Berdasarkan pengertian-pengertian di atas, dapat
dikemukakan bahwa agenda setting theory
membicarakan tentang peran besar media massa dalam menentukan agenda
orang-orang yang terkena informasi tersebut. Masyarakat menjadi terbiasakan
dengan berita-berita yang disampaikan media, sehingga menjadi bahan pembicaraan
dalam pergaulan sehari-hari. Berita atau informasi yang disampaikan media
tersebut bukan saja hanya sebagai ilmu atau pengetahuan bagi masyarakat, tetapi
bahkan bisa mengubah gaya hidup, perilaku, ataupun sikap masyarakat.
Hal
yang penting dari dampak dan konsekuensi agenda setting adalah priming, yakni perspektif yang
membimbing opini publik tentang urusan publik, yang mana merupakan konsekuensi
yang membawa dampak agenda setting dari media menuju inti dari arena
opini publik. Media membentuk agenda dari sebuah objek dan mengatirbusikannya
pada pikiran publik, dengan memberi atensi pada sebuah urusan dibandingkan
urusan yang lainnya. Keterkaitan antara dampak agenda setting yang
dihasilkan dari pentingnya sebuah isu atau elemen lainnya di antara publik, dan
ekspresi tentang urusan publik secara spesifik ini disebut sebagai priming.

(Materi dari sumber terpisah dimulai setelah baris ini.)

-- ==== Sys2Proof/Decode.lean ====
section
/-! DEFINITION. Decoding of instruction words (R186 to R198), total on every string of bytes and rejecting by name; and the encoder, written from the
same tables. `Instr` has more constructors with operands than Lean's code generator has tags (245), so a definition that builds a late
constructor is marked noncomputable; the kernel evaluates it as any other. -/

namespace Sys2Proof

/-- Why a word is an illegal instruction (R189). -/
inductive DecodeErr where
  /-- Fewer bytes than the word has. -/
  | tooShort
  /-- A 16-bit code (R186). -/
  | length16
  /-- A 48-bit code (R186). -/
  | length48
  /-- A code of 80 bits or more (R186). -/
  | length80
  /-- A reserved major opcode (R191). -/
  | major
  /-- A reserved group of 64-bit words (R194). -/
  | group
  /-- A reserved sub-operation or a nonzero must-be-zero field (R189, R192). -/
  | reserved
  /-- A system-register number that no register has (R196). -/
  | unassigned
  /-- Operands that `Instr.wf` refuses. -/
  | illFormed
  deriving DecidableEq, Repr

/-- The fields of a 32-bit word, and of the low half of a 64-bit word: every format is made of these (R190, R193, R194). -/
structure Fields where
  f7 : BitVec 7
  rs2 : Reg
  rs1 : Reg
  f3 : BitVec 3
  rd : Reg
  op : BitVec 7
  deriving DecidableEq, Repr

/-- The fields of a 64-bit word of format W (R194); a WL word's immediate lies across them. -/
structure LongFields where
  sub : BitVec 4
  tl : Tl
  tc : Handle
  tb : Handle
  ta : Handle
  lo : Fields
  deriving DecidableEq, Repr

/-- A word that decodes by its fields. -/
inductive Code where
  | word (f : Fields)
  | long (f : LongFields)
  deriving DecidableEq, Repr

/-- The fields of a 32-bit word. -/
def Fields.ofWord (w : BitVec 32) : Fields :=
  { f7 := w.extractLsb' 25 7, rs2 := w.extractLsb' 20 5, rs1 := w.extractLsb' 15 5, f3 := w.extractLsb' 12 3
    rd := w.extractLsb' 7 5, op := w.extractLsb' 0 7 }

/-- The 32-bit word of the fields. -/
def Fields.toWord (f : Fields) : BitVec 32 := f.f7 ++ f.rs2 ++ f.rs1 ++ f.f3 ++ f.rd ++ f.op

/-- The fields of a 64-bit word. -/
def LongFields.ofWord (w : BitVec 64) : LongFields :=
  { sub := w.extractLsb' 60 4, tl := w.extractLsb' 56 4, tc := w.extractLsb' 48 8, tb := w.extractLsb' 40 8
    ta := w.extractLsb' 32 8, lo := Fields.ofWord (w.extractLsb' 0 32) }

/-- The 64-bit word of the fields. -/
def LongFields.toWord (f : LongFields) : BitVec 64 := f.sub ++ f.tl ++ f.tc ++ f.tb ++ f.ta ++ f.lo.toWord

/-- The bytes of a number, little-endian (R187). -/
def leBytes (n w : Nat) : List Byte :=
  match n with
  | 0 => []
  | n + 1 => BitVec.ofNat 8 w :: leBytes n (w / 256)

/-- The number of a list of bytes, little-endian. -/
def leNat : List Byte → Nat
  | [] => 0
  | b :: bs => b.toNat + 256 * leNat bs
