/-- The request that stores a part in another package. -/
def storeOp (whole : Bool) (n : Nat) (bs : List Byte) : PodOp := if whole ∧ n = 128 then .line 1 else .store n (leNat bs)

/-- The requests of a store to other packages, in order (R44, R133): with more than one, each is first translated there, so that a store that faults has
written nothing. -/
def farOps (whole : Bool) (ps : List Part) (bs : List Byte) : List (Nat × Nat × Nat × PodOp) :=
  let rec go : List Part → List Byte → List (Nat × Nat × Nat × PodOp)
    | [], _ => []
    | .here _ _ n :: rest, bs => go rest (bs.drop n)
    | .there pkg off va n :: rest, bs => (pkg, off, va, storeOp whole n (bs.take n)) :: go rest (bs.drop n)
  let stores := go ps bs
  if stores.length ≤ 1 then stores
  else probes true ps ++ stores

/-- A store that waits for another package's acceptance (R133), after any publication that it makes (R83). -/
def storeParts (s : State) (how : AccessHow) (whole early : Bool) (va : Nat) (ps : List Part) (bs : List Byte) : Res Unit :=
  match (if storePublishes s s.th.status.priv ps then publishFirst s else .done s) with
  | .done s0 =>
    (poisonAt va (podAskAll s0 how .store (farOps whole ps bs))).bind fun _ s1 =>
      let s2 := s1.onTh fun t => { t with dauAhead := [], sum := sumBytes t.sum va bs }
      .ok () (storeHere s2 (knownTo s2.ms s2.th.tid) (activeCtx s1 s1.th) va s1.th.status.priv whole early ps bs)
  | e => .stop e

/-! Posted stores (R343 to R345). -/

/-- The entry that a thread's faulted posted store holds. -/
def storeFaultOf (s : State) (t : Tid) : Option StoreFault := s.ms.sfq.find? fun f => decide (f.tid = t)

/-- A faulted posted store taken as cause 0x0D: its entry is freed, and later stores are discarded no more (R344, R345). -/
def storeFaultTrap (s : State) (f : StoreFault) : Eff :=
  .trap { cause := 0x0D, tval := f.tval, fclass := f.fclass, flevel := f.flevel, ssz := f.ssz, ndisc := min 255 s.th.ndisc, tmicro := f.pc, imp := true }
    { s with ms := { s.ms with sfq := s.ms.sfq.erase f }, th := { s.th with ndisc := 0 } }

/-- A store posted (R343): discarded and counted while an earlier one has faulted (R345). -/
def postStore (s : State) (va : Nat) (bs : List Byte) (whole : Bool) : State :=
  let t := s.th
  if (storeFaultOf s t.tid).isSome then s.onTh fun t => { t with ndisc := t.ndisc + 1 }
  else { s with ms := { s.ms with posted := s.ms.posted ++ [⟨t.tid, coreOf t, activeCtx s t, va, bs, t.pc, t.issues, t.status.priv, whole, [], knownTo s.ms t.tid, s.un.cmdNext⟩] } }

/-- An entry of the store-fault record queue made (R343); with the queue full, the fault is taken at the thread's next turn. SSZ of a whole line
does not fit its field, and is a free value (log 4). The thread's later stores are discarded (R345). -/
def faultPosted (s : State) (p : Posted) (r : TrapReq) : State :=
  let (w, s1) := if p.bytes.length ≤ 8 then (BitVec.ofNat 64 p.bytes.length.log2, s) else s.takeFree
  let full := decide (8 ≤ (s1.ms.sfq.filter fun f => decide (f.core = p.core) && !f.now).length)
  let slot := match s1.th.place with | some pl => pl.slot | none => 0
  let later := s1.ms.posted.filter fun q => decide (q.tid = p.tid) && decide (q ≠ p)
  { s1 with ms := { s1.ms with sfq := s1.ms.sfq ++ [⟨p.tid, p.core, slot, p.pc, fld w 1 0, r.tval, r.fclass, r.flevel, p.issue, full⟩]
                               posted := s1.ms.posted.filter fun q => decide (q.tid ≠ p.tid) }
            th := { s1.th with ndisc := s1.th.ndisc + later.length } }

/-- The requests of a posted store to other packages (R114, R133): all answered, failed, or one awaited, with the requests made. -/
def postedAsks (s : State) (p : Posted) : List (Nat × Nat × Nat × PodOp) → Asked
  | [] => .value 0
  | (pkg, off, va, op) :: rest =>
    match askPod s p.pods { id := 0, dst := pkg, tid := p.tid, cmd := none, va := va, offset := off, jobid := jobidOf s p.ctx, op := op, how := { plainAt .pkg with sup := p.priv }
                            sentNs := 0, posted := some (p.pc, p.issue), strip := false } with
    | .value _ => postedAsks s p rest
    | .fault f k => .fault f (va - p.va + k)
    | .wait pods s1 => .wait pods s1

/-- A posted store's access comes to a fault (R43): an entry of the record queue; poison in the tables is a retryable event at once. -/
def postedFails (s : State) (p : Posted) (r : TrapReq) : Eff :=
  if r.cause = 0x10 then
    .trap { r with imp := true, tmicro := p.pc, tval := BitVec.ofNat 64 p.va, tepc := some s.th.pc }
      { s with ms := { s.ms with posted := s.ms.posted.erase p } }
  else .done (faultPosted s p r)

/-- A posted store of the current thread that another package has to answer for first: it goes on with what the answers give, or keeps the requests made. -/
def postedAfter (s : State) (p : Posted) (ops : List (Nat × Nat × Nat × PodOp)) (k : State → Eff) : Eff :=
  match postedAsks s p ops with
  | .value _ => k s
  | .fault f off => postedFails s p (faultTrap .store f (p.va + off))
  | .wait pods s1 => .done { s1 with ms := { s1.ms with posted := s1.ms.posted.map fun q => if q = p then { p with pods := pods } else q } }

/-- A posted store accepted: it takes its place after what its thread knew when it issued and after the thread's own earlier writes (R100, R343), and
before the commands that its thread had accepted after it (R105). -/
def acceptPosted (s : State) (p : Posted) (ps : List Part) : State :=
  let s1 := { s with ms := { s.ms with posted := s.ms.posted.erase p } }
  let own := (s.ms.track.filter fun w => decide (w.by_.tid = p.tid) && decide (w.by_.pkg = s.clk.pkg)).map (·.id)
  let s2 := storeHere (s1.onTh fun t => { t with sum := sumBytes t.sum p.va p.bytes }) (p.know ++ own) p.ctx p.va p.priv p.whole false ps p.bytes
  let later := fun (c : Cmd) => decide (c.tid = p.tid) && c.orphan.isNone && decide (p.cmdNext ≤ c.id)
  if s2.ms.trackNext = s.ms.trackNext then s2
  else { s2 with un := { s2.un with cmds := s2.un.cmds.map fun c => if later c then { c with know := s.ms.trackNext :: c.know } else c } }

/-- A posted store of the current thread resolved: translated, then accepted or made an entry. One to another package stays until it is acknowledged, and
those after it stay behind it (R343, R345). -/
def resolveOne (s : State) (p : Posted) : Eff :=
  if !s.ms.posted.contains p then .done s
  else
    match translateParts s (coreWalker p.ctx p.core p.tid) ⟨.store, p.priv, false⟩ (pagesOf p.va p.bytes.length) [] with
    | .ok ps s1 =>
      ((if storePublishes s1 p.priv ps then publishFirst s1 else .done s1).bind fun s2 =>
        postedAfter s2 p (farOps p.whole ps p.bytes) fun s3 => .done (acceptPosted s3 p ps))
    | .trap r front s1 => postedAfter s1 p (probes true front) fun s2 => postedFails s2 p r
    | .stop e => e

/-- The posted stores of the current thread that are still to be accepted by the L2 or by the fabric engine. -/
def unsentPosted (s : State) : Bool := s.ms.posted.any fun p => decide (p.tid = s.th.tid) && p.pods.isEmpty

/-- The posted stores of the current thread resolved in order, as far as one that waits for another package. -/
def resolveAll (s : State) : List Posted → Eff
  | [] => .done s
  | p :: rest => (resolveOne s p).bind fun s1 =>
    if s1.ms.posted.any fun q => decide (q.tid = p.tid) && decide (q.issue = p.issue) then .done s1 else resolveAll s1 rest

/-- The posted stores of the current thread. -/
def myPosted (s : State) : List Posted := s.ms.posted.filter fun p => decide (p.tid = s.th.tid)

/-- Every posted store of the current thread resolved, or accepted by the fabric engine. -/
def resolvePosted (s : State) : Eff := (resolveAll s (myPosted s)).bind fun s1 => if unsentPosted s1 then .park .stores s1 else .done s1

/-- The wait for earlier posted stores before a store drain, a release or the like: a faulted one is cause 0x0D here (R99, R231, R344). -/
def drainPosted (s : State) : Eff :=
  (resolvePosted s).bind fun s1 =>
    match storeFaultOf s1 s1.th.tid with
    | some f => storeFaultTrap s1 f
    | none => .done s1

/-! The accesses of scalar instructions. -/

/-- A load of n bytes by the current thread, after its own earlier stores. -/
def threadLoad (s : State) (va n : Nat) (how : AccessHow) : Res Nat :=
  match resolvePosted s with
  | .done s1 =>
    (threadParts s1 .load false va n).bind fun ps s2 => (loadAccess s2 how ps va n).bind fun bs s3 => .ok (leNat bs) (readNote s3 how ps bs)
  | e => .stop e

/-- A store of bytes by the current thread: posted on a T-core (R216), once its die has the pod window for its addresses (R371). -/
def threadStore (s : State) (va : Nat) (bs : List Byte) (whole : Bool) : Eff :=
  if clsOf s.th = .t then
    if lacksWindow s (coreOf s.th).die (pagesOf va bs.length) then .trap { cause := 0x1C, tval := 10 } s else .done (postStore s va bs whole)
  else (threadParts s .store false va bs.length).andThen fun ps s1 => (storeParts s1 (plainAt .pkg) whole false va ps bs).andThen fun _ s2 => .done s2

/-! Releases and acquires. -/

/-- Whether a scope is die or wider. -/
def scopeWide (c : Scope) : Bool := decide (3 ≤ c.code)

/-- What the current thread has written, and what its task had published before, shown to every core (R109): a release of it at package scope or wider
completes. -/
def showOwn (s : State) : State :=
  let t := s.th.tid
  let m := showWritten s.ms (coreOf s.th) fun w => decide (w.tid = t)
  { s with ms := showTrack m fun w => decide (w.by_.tid = t) || (w.task && decide (w.by_.tid.stand = t.stand)) }

/-- A release of the current thread at a scope (R78, R99): earlier stores are performed there first. `early` when a release at die scope or wider
triggers early publication (R83). A release at pod scope waits for the acknowledgements of pod-window stores (R114). -/
def releaseAt (s : State) (scope : Scope) (early : Bool) : Eff :=
  (drainPosted s).bind fun s1 =>
    let s2 := if scope.code ≤ 1 then s1 else drainCore s1 (coreOf s1.th)
    (if early && scopeWide scope then publishFirst s2 else .done s2).bind fun s3 =>
      if scope = .pod ∧ s3.pod.out.any (fun o => decide (o.tid = s3.th.tid) && (o.posted.isSome || o.strip)) then .park .stores s3
      else .done (if 4 ≤ scope.code then showOwn s3 else s3)

/-- What an acquire at a scope drops from a core's caches (R71, R74). -/
def acquireDrop (m : MemSys) (c : CoreId) (scope : Scope) : MemSys :=
  let l1d := if scope.code ≤ 1 then m.l1d else m.l1d.filter fun l => decide (l.core ≠ c)
  let gath := if scope.code = 0 then m.gath else m.gath.filter fun g => decide (g.core ≠ c)
  { m with l1d := l1d, gath := gath }

/-- What the current thread learns from some release sides, by an acquire at a scope (R101, R102). -/
def acquireNote (s : State) (scope : Scope) (p : Carrier → Bool) : State := { s with ms := acquireFrom s.ms (rmwBy s s.th scope) p }

/-- What an acquire of the current thread at a scope does to its core (R99). Loads that the DAU had performed early are made again (R119). -/
def acquireAt (s : State) (scope : Scope) : State :=
  { s with ms := acquireDrop s.ms (coreOf s.th) scope, th := { s.th with dauAhead := [] } }

/-- The wait of SDRAIN (R231): earlier stores are accepted by the die's L2, or one has faulted. -/
def sdrainWait (s : State) : Eff := (drainPosted s).bind fun s1 => .done (drainCore s1 (coreOf s1.th))

/-! Atomics. -/

/-- One read-modify-write at the home (R108), a direct write (R79), an acquire or a release as it is made: the old value, with the new one written when
`new` gives one. -/
def rmwHere (s : State) (x : Xlated) (va n : Nat) (how : AccessHow) (new : Nat → Option Nat) : Res Nat :=
  match publishFirst s with
  | .done s0 =>
    let c := coreOf s0.th
    let s2 := eccTouch (drainCore s0 c) none (lineOf x.pa)
    if isPoisoned s2.ms none (lineOf x.pa) then .stop (.trap (poisonTrap va) (consumePoison s2 none s2.th (lineOf x.pa) va))
    else
      let r := rmwAt s2 x.key x.pa n (rmwBy s2 s2.th how.scope) how.aq new fun s bs =>
        let m := gathStore (l1dStore s.ms c none x.key x.pa bs) c (activeCtx s s.th) va none (cellsAt x.pa bs)
        let s3 := { s with ms := noteWritten (homePut m x.mt x.pa x.key (cellsAt x.pa bs)) s.th.tid false [lineOf x.pa]
                           th := { s.th with sum := sumBytes s.th.sum va bs, dauAhead := [] } }
        if how.rl then releaseNote s3 how.scope (.loc (cellsAt x.pa bs)) else s3
      .ok r.1 r.2
  | e => .stop e

/-- An atomic of the current thread (R226), a release at its scope or an acquire as it is made: the address is checked before translation, and the release
comes after it (R28, R334). `op`, `src` and `cmp` are for another package, `new` here; `first` comes before a request to another package. -/
def threadAtomic (s : State) (va n : Nat) (how : AccessHow) (op src cmp : Nat) (new : Nat → Option Nat) (first : State → Eff) : Res Nat :=
  if va % n ≠ 0 then .stop (trapOf 0x0C (BitVec.ofNat 64 va) s)
  else
    match resolvePosted s with
    | .done s1 =>
      (threadParts s1 .atomic false va n).bind fun ps s2 =>
        match (if how.rl then releaseAt s2 how.scope true else .done s2) with
        | .done s3 =>
          (match ps with
          | [.here x _ _] => rmwHere s3 x va n how new
          | [.there pkg off _ _] =>
            (match (first s3).bind publishFirst with
            | .done s4 =>
              (podAsk s4 pkg off va (.amo op n src cmp) how .atomic).bind fun old s5 =>
                match new old with
                | none => .ok old s5
                | some v => .ok old (s5.onTh fun t => { t with sum := sumBytes t.sum va (leBytes n v) })
            | e => .stop e)
          | _ => .ok 0 s3)
        | e => .stop e
    | e => .stop e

Dasar psikologis atas konsep
ini adalah perhatian selektif atas publik. Dengan kata lain, publik bergantung
pada objek agenda yang relevan dan mengatribusikannya pada pikiran, dan agenda
ini disusun oleh beberapa pertimbangan dan tingkatan sesuai kriteria yang
dirumuskan media massal, sehingga terbentuklah opini publik (McCombs
& Guo, 2014).
Agenda
setting beroperasi melalui proses priming,
dan oleh karenanya melalui perhatian yang repetitif, media membuat beberapa isu
menjadi fokus utama seseorang. Agenda setting terjadi karena media harus
selektif dalam melaporkan sebuah berita, serta bagaimana harus melaporkannya.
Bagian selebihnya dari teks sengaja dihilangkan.